Bjerke, Padilla and Ruble lived in Pomona and were employed by petitioner Kobe on a roofing job in San Bernardino. It was agreed that the men would work nine hours per day and would receive an additional hour’s pay to compensate them for the time spent in traveling to and from work. Kobe was a party to a union contract which obligated him to pay travel time to employees who traveled back and forth each day to jobs over 15 miles distant from the employer’s place of business, and it was common practice in the business to pay one hour’s extra pay in lieu of travel time. The employees involved in these proceedings traveled to and from the job in San Bernardino in an automobile owned and driven by Bjerke, the trip ordinarily taking about thirty-five minutes. On the day of the accident, they left their place of work at 4:30 p. m. and 10 to 15 minutes later, after they had proceeded about 5 miles on the shortest route to Pomona, the automobile in which they were riding was struck by a locomotive. Bjerke and Padilla were seriously injured and Ruble subsequently died from the effects of the injuries he received.
The question before us is whether the evidence supports the
[35]
commission’s findings and conclusion that the injuries arose out of and in the course of the employment.
It is the general rule that injuries sustained by an employee going to or returning from work are not compensable under the Workmen’s Compensation Act. The rule is premised on the theory that ordinarily the employment relationship is suspended from the time the employee leaves his work to go home until he resumes his work.

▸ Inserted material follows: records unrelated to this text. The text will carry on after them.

-- ==== Sys2Proof/Machine/Dispatch.lean ====
section
/-! DEFINITION. The dispatch: one arm per command of Syntax.lean, in its order. -/

namespace Sys2Proof.Machine
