/-- R32, R42 to R44, R50, R68, R110, R111: the two-way exchange. The initiating side of an UP port has a SYNC due, the other side answers it and takes its pin time to 78.125 ps, each
completes the mean delay from the four times, and a child that is not in holdover steers by its offset: a step on the first offset beyond 20 ns or where the lap state differs, else the
servo. A flit whose check fails is discarded and counted. -/
def Obligations.ExchangeResults : Prop :=
  ∀ (s u : State) (port fine : Nat) (flit : Blob),
    let mean := fun (b c d e : Int) => ((e - b) - (d - c)) / 2
    let seq := beAt flit 2 2
    let due := s.exchange port
    let x := u.exchange port
    let pin := (((u.time.gun + fine % 16 * 5120 : Nat) : Int) - u.timePath (8 * port + 4)).toNat
    let t1 := beAt flit 4 10
    let t4 := beAt flit 16 10
    let done := x.seq = beAt flit 14 2 ∧ x.t3 ≠ 0
    let y : Exchange := if done then { x with mean := some (mean x.t1 x.t2 x.t3 t4), t4 := t4, done := x.done + 1 } else x
    let z : Exchange := { y with seq := seq, t1 := t1, t2 := pin, t3 := 0 }
    let w := u.setExchange port z
    let child := u.time.parent = some port ∧ (u.time.role = .locked ∨ u.time.role = .acquiring)
    (port < 14 → (s.port port).st = .up → s.initiates port = true →
      exec (.syncTick port) s = .next (s.queueCtl port (.sync ((due.seq + 1) % 65536) due.seq due.t4))) ∧
    (14 ≤ port ∨ (s.port port).st ≠ .up ∨ s.initiates port = false → exec (.syncTick port) s = .next s) ∧
    (isPsiot port = true → (s.port port).passes = true → flitOk flit = false →
      let bad := Host.Outcome.next ((s.endFrame port 0 .cut).count Obj.CONTROL_ERRORS port)
      exec (.sync port flit fine) s = bad ∧ exec (.reply port flit fine) s = bad ∧ exec (.announce port flit) s = bad) ∧
    (FlitIn s port 3 flit u → port < 8 → ¬ child → exec (.sync port flit fine) s = .next (w.queueCtl port (.reply seq pin))) ∧
    (FlitIn s port 3 flit u → port < 8 → y.mean = none → exec (.sync port flit fine) s = .next (w.queueCtl port (.reply seq pin))) ∧
    (∀ h m, FlitIn s port 3 flit u → port < 8 → child → y.mean = some m → tabGet? u.time.heard port = some h →
      let off := ((pin : Int) - t1) - w.delayIn port
      let far := (u.time.stepWanted = true ∧ 20 * 65536 < off.natAbs) ∨ u.lapAgrees h.body = false
      (far → ∃ t, exec (.sync port flit fine) s = .next t ∧ t.time.gun = ((u.time.gun : Int) - off).toNat ∧ t.time.est = off ∧
        t.time.adopt.isSome = true ∧ t.time.stepWanted = false) ∧
      (¬ far → ∃ t, exec (.sync port flit fine) s = .next t ∧ t.time.gun = u.time.gun ∧ t.time.stepWanted = false ∧
        (4 * 65536 < off.natAbs → t.time.role ≠ .locked ∨ u.time.role ≠ .locked) ∧
        (u.time.role = .locked → off.natAbs ≤ 4 * 65536 → t.time.role = .locked ∧ t.time.est = psToUnits h.body.offset + off) ∧
        (u.time.role ≠ .locked → u.time.lockRun + 1 < 1000 → t.time.role = u.time.role) ∧
        (off.natAbs < 65536 → 999 ≤ u.time.lockRun → t.time.role = .locked))) ∧
    (FlitIn s port 4 flit u → x.seq = seq → x.t1 ≠ 0 →
      let t2 := beAt flit 4 10
      let t3 := beAt flit 14 10
      exec (.reply port flit fine) s = .next (u.setExchange port
        { x with t2 := t2, t3 := t3, t4 := pin, t1 := 0, mean := some (mean x.t1 t2 t3 pin), done := x.done + 1 })) ∧
    (FlitIn s port 4 flit u → x.seq ≠ seq → exec (.reply port flit fine) s = .next u)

(California Cas. Indem. Exch.
v.
Industrial Acc. Com.,
21 Cal.2d 751, 754 [135 P.2d 158].) However, the employer may agree, either expressly or impliedly, that the relationship shall continue during the period of “going and coming,” in which ease the employee is entitled to the protection of the act during that period. Such an agreement may be inferred from the fact that the employer furnishes transportation to and from work as an incident of the employment.